The cougar is a subject who desires; her sex drive is central to the expression defining her. The image of the “cougar” suggests a predatory relationship. The cougar is no prey; she is a huntress.

But even so, does the cougar undermine the cumshot principle? This question deserves a closer look.

The cougar is no longer a spring blossom, but nor is she necessarily a mother. The word simply refers to a woman who is attracted to men significantly younger than she is.

The term entered popular culture around the turn of the millennium to describe celebrities like Demi Moore or Madonna. But New Zealand researchers Zoe Lawton and Paul Callister have traced the expression’s origin to Canada, in the 1980s.2 According to their research, the Vancouver Canucks, a professional hockey team, coined the term to refer to older single women who attended games in the hopes of sleeping with attractive young players. The expression was then picked up by columnist Valerie Gibson of the Toronto Sun in 2001. The following year, Gibson published a book providing tips for older women who want to date younger men. In it, she related her own experiences with men ten to twenty years her junior.

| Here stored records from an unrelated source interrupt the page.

-- ==== Sys2Proof/Laws/Exec.lean ====
section
/-! SUPPORT. What answering a command can do, once per shared operation and once per command: if it answers a next state,
that state is the rejection of the old one under the check that failed, or the reply of the command's effect. -/

namespace Sys2Proof.Machine

variable {cfg : Params}

/-! ## The shared operations -/

@[simp] theorem accept_eq (v : BitVec 32) (s : State cfg) : accept v s = .next (s.reply v) := rfl

@[simp] theorem raise_eq (e : ErrCode) (s : State cfg) : raise e s = .next (s.reject e) := rfl

@[simp] theorem guarded_none (s : State cfg) (k : Host.Outcome (State cfg) Fault Refusal) : guarded none s k = k := rfl

@[simp] theorem guarded_some (e : ErrCode) (s : State cfg) (k : Host.Outcome (State cfg) Fault Refusal) :
    guarded (some e) s k = .next (s.reject e) := rfl

theorem guarded_accept_cases {c : Option ErrCode} {s u t : State cfg} {v : BitVec 32}
    (h : guarded c s (accept v u) = .next t) :
    (∃ e, c = some e ∧ t = s.reject e) ∨ (c = none ∧ t = u.reply v) := by
  cases c with
  | none => exact .inr ⟨rfl, by simpa using h.symm⟩
  | some e => exact .inl ⟨e, rfl, by simpa using h.symm⟩

/-! ## The checks (60_exceptions.md R237) -/

theorem checkStep_eq_none {n : Nat} {p : Phase} : checkStep cfg n p = none ↔ n < cfg.histLen ∧ p ≠ .chained := by
  unfold checkStep; split
  · simp; omega
  · split <;> simp_all

theorem checkStep_ne_ok {n : Nat} {p : Phase} {e : ErrCode} (h : checkStep cfg n p = some e) : e ≠ .ok := by
  unfold checkStep at h; split at h
  · cases h; decide
  · split at h <;> cases h; decide

theorem checkChb_eq_none {n x : Nat} :
    checkChb cfg n x = none ↔ n ≤ cfg.histLen ∧ x ≤ cfg.histLen ∧ n ≤ x + 4 := by
  unfold checkChb; split
  · simp; omega
  · split
    · simp_all [Config.constraintLength]
    · simp_all [Config.constraintLength]

theorem checkChb_ne_ok {n x : Nat} {e : ErrCode} (h : checkChb cfg n x = some e) : e ≠ .ok := by
  unfold checkChb at h; split at h
  · cases h; decide
  · split at h <;> cases h; decide

theorem checkDec_eq_none {len : Nat} : checkDec cfg len = none ↔ len ≤ cfg.maxLen ∧ len % 2 = 0 := by
  unfold checkDec; split
  · simp; omega
  · split <;> simp_all

theorem checkDec_ne_ok {len : Nat} {e : ErrCode} (h : checkDec cfg len = some e) : e ≠ .ok := by
  unfold checkDec at h; split at h
  · cases h; decide
  · split at h <;> cases h; decide

theorem checkDecp_eq_none {s : State cfg} {inLen pLen : Nat} :
    checkDecp s inLen pLen = none ↔
      pLen ≠ 0 ∧ ∃ u, expandedLength s inLen pLen = some u ∧ u % 2 = 0 := by
  unfold checkDecp; split
  · simp_all
  · split
    · simp_all
    · split <;> simp_all

theorem checkDecp_ne_ok {s : State cfg} {inLen pLen : Nat} {e : ErrCode} (h : checkDecp s inLen pLen = some e) :
    e ≠ .ok := by
  unfold checkDecp at h; split at h
  · cases h; decide
  · split at h
    · cases h; decide
    · split at h <;> cases h; decide

theorem checkIndex_eq_none {n d : Nat} : checkIndex n d = none ↔ n < d := by
  unfold checkIndex; split <;> simp_all

theorem checkIndex_ne_ok {n d : Nat} {e : ErrCode} (h : checkIndex n d = some e) : e ≠ .ok := by
  unfold checkIndex at h; split at h <;> cases h; decide

/-! ## One inversion lemma per command -/

theorem exec_rst {s : State} : exec .rst s = .next (s.resetDecoder.reply 0) := rfl

theorem exec_step_cases {n : Nat} {s0 s1 : SoftBit} {s t : State} (h : exec (.step n s0 s1) s = .next t) :
    (∃ e, checkStep Config.params n s.phase = some e ∧ t = s.reject e) ∨
    (checkStep Config.params n s.phase = none ∧ t = (trellisStep n s0 s1 s).reply 0) := guarded_accept_cases h

theorem exec_chb_cases {n x : Nat} {s t : State} (h : exec (.chb n x) s = .next t) :
    (∃ e, checkChb Config.params n x = some e ∧ t = s.reject e) ∨
    (checkChb Config.params n x = none ∧ t = (chainback n x s).reply (metricVal (minMetric s.prev))) := guarded_accept_cases h

theorem exec_dec_cases {len : Nat} {s t : State} (h : exec (.dec len) s = .next t) :
    (∃ e, checkDec Config.params len = some e ∧ t = s.reject e) ∨
    (checkDec Config.params len = none ∧
      t = (decodePairs s.readIbuf (len / 2) s).reply (metricVal (minMetric (decodePairs s.readIbuf (len / 2) s).prev))) :=
  guarded_accept_cases h

theorem exec_decp_cases {inLen pLen : Nat} {s t : State} (h : exec (.decp inLen pLen) s = .next t) :
    (∃ e, checkDecp s inLen pLen = some e ∧ t = s.reject e) ∨
    ∃ u, pLen ≠ 0 ∧ expandedLength s inLen pLen = some u ∧ u % 2 = 0 ∧
      t = (decodePairs (expandedBit s pLen u) (u / 2) s).reply
        (metricVal
          (subMetric (minMetric (decodePairs (expandedBit s pLen u) (u / 2) s).prev)
            (erasureBias Config.params u inLen))) := by
  rcases guarded_accept_cases h with h | ⟨hc, ht⟩
  · exact .inl h
  · obtain ⟨hp, u, hu, he⟩ := checkDecp_eq_none.mp hc
    rw [hu] at ht
    exact .inr ⟨u, hp, hu, he, ht⟩

theorem exec_slc {x : Int} {s : State} :
    exec (.slc x) s = .next (s.reply (BitVec.ofInt 16 (sliceB1 Config.params x) ++ BitVec.ofInt 16 (sliceB0 Config.params x))) := rfl

theorem exec_rdt_cases {n : Nat} {s t : State} (h : exec (.rdt n) s = .next t) :
    (∃ e, checkIndex n 8 = some e ∧ t = s.reject e) ∨
    (checkIndex n 8 = none ∧ t = s.reply ((romEntry Config.params n).ideal0 ++ (romEntry Config.params n).ideal1)) := guarded_accept_cases h

theorem exec_ldi_cases {n : Nat} {v : SoftBit} {s t : State} (h : exec (.ldi n v) s = .next t) :
    (∃ e, checkIndex n Config.params.ibufDepth = some e ∧ t = s.reject e) ∨
    (checkIndex n Config.params.ibufDepth = none ∧ t = (s.writeIbuf n v).reply 0) := guarded_accept_cases h

theorem exec_ldp_cases {n : Nat} {b : BitVec 1} {s t : State} (h : exec (.ldp n b) s = .next t) :
    (∃ e, checkIndex n Config.params.pbufDepth = some e ∧ t = s.reject e) ∨
    (checkIndex n Config.params.pbufDepth = none ∧ t = (s.writePbuf n b).reply 0) := guarded_accept_cases h

theorem exec_rdo_cases {n : Nat} {s t : State} (h : exec (.rdo n) s = .next t) :
    (∃ e, checkIndex n Config.params.obufBytes = some e ∧ t = s.reject e) ∨
    (checkIndex n Config.params.obufBytes = none ∧ t = s.reply ((s.readObuf n).setWidth 32)) := guarded_accept_cases h

theorem exec_rdm_cases {n : Nat} {s t : State} (h : exec (.rdm n) s = .next t) :
    (∃ e, checkIndex n 16 = some e ∧ t = s.reject e) ∨
    (checkIndex n 16 = none ∧ t = s.reply (metricVal (metricAt s.prev n))) := guarded_accept_cases h

theorem exec_rdh_cases {n : Nat} {s t : State} (h : exec (.rdh n) s = .next t) :
    (∃ e, checkIndex n Config.params.histLen = some e ∧ t = s.reject e) ∨
    (checkIndex n Config.params.histLen = none ∧ t = s.reply ((s.readHist n).setWidth 32)) := guarded_accept_cases h

theorem exec_rds {s : State} : exec .rds s = .next (s.reply (statusValue Config.params s.phase)) := rfl

/-! ## The step -/

/-- `exec` is the dispatch of a block at the spec's configuration. -/
theorem execAt_eq_exec (i : Instr) (s : State) : execAt i s = exec i s := by cases i <;> rfl

/-- `step` is the step of a block at the spec's configuration. -/
theorem stepWith_execAt (s : State) : stepWith execAt s = step s := by
  rw [step, funext fun i => funext (execAt_eq_exec i)]

/-- What a step can do: stay idle, reset, reject a word, or perform the command that the word decodes to. -/
theorem step_cases {s t : State} (h : step s = .next t) :
    (s.host = [] ∧ t = s) ∨
    (∃ a rest, s.host = .rst a :: rest ∧ t = State.hardReset { s with host := rest }) ∨
    (∃ w rest x, s.host = .command w :: rest ∧ decode w = .error x ∧
      t = State.reject { s with host := rest } .illegal) ∨
    ∃ w rest i, s.host = .command w :: rest ∧ decode w = .ok i ∧ exec i { s with host := rest } = .next t := by
  unfold step stepWith at h
  split at h
  · next hh => exact .inl ⟨hh, by simpa using h.symm⟩
  · next a rest hh =>
    cases a with
    | rst a => exact .inr (.inl ⟨a, rest, hh, by simpa [perform] using h.symm⟩)
    | command w =>
      simp only [perform, performWord] at h
      split at h
      · next i hd => exact .inr (.inr (.inr ⟨w, rest, i, hh, hd, h⟩))
      · next x hd => exact .inr (.inr (.inl ⟨w, rest, x, hh, hd, by simpa using h.symm⟩))

end Sys2Proof.Machine
end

The age difference in Gibson’s case is significant, but it isn’t always so for cougars. A woman may be called a cougar even if she is only a few years older than her partner. In fact, the unusual nature of any relationship involving an older woman and a younger man is quickly remarked on — and amplified. Once, when I was twenty-nine and dating a twenty-five-year-old, an acquaintance compared our “age difference” to that of her own relationship: she was thirty, her partner fifty.

Yet in our culture, men can easily be older than their partner without raising any eyebrows. People may call attention to a large age gap, but not systematically and with less intensity. Why is that?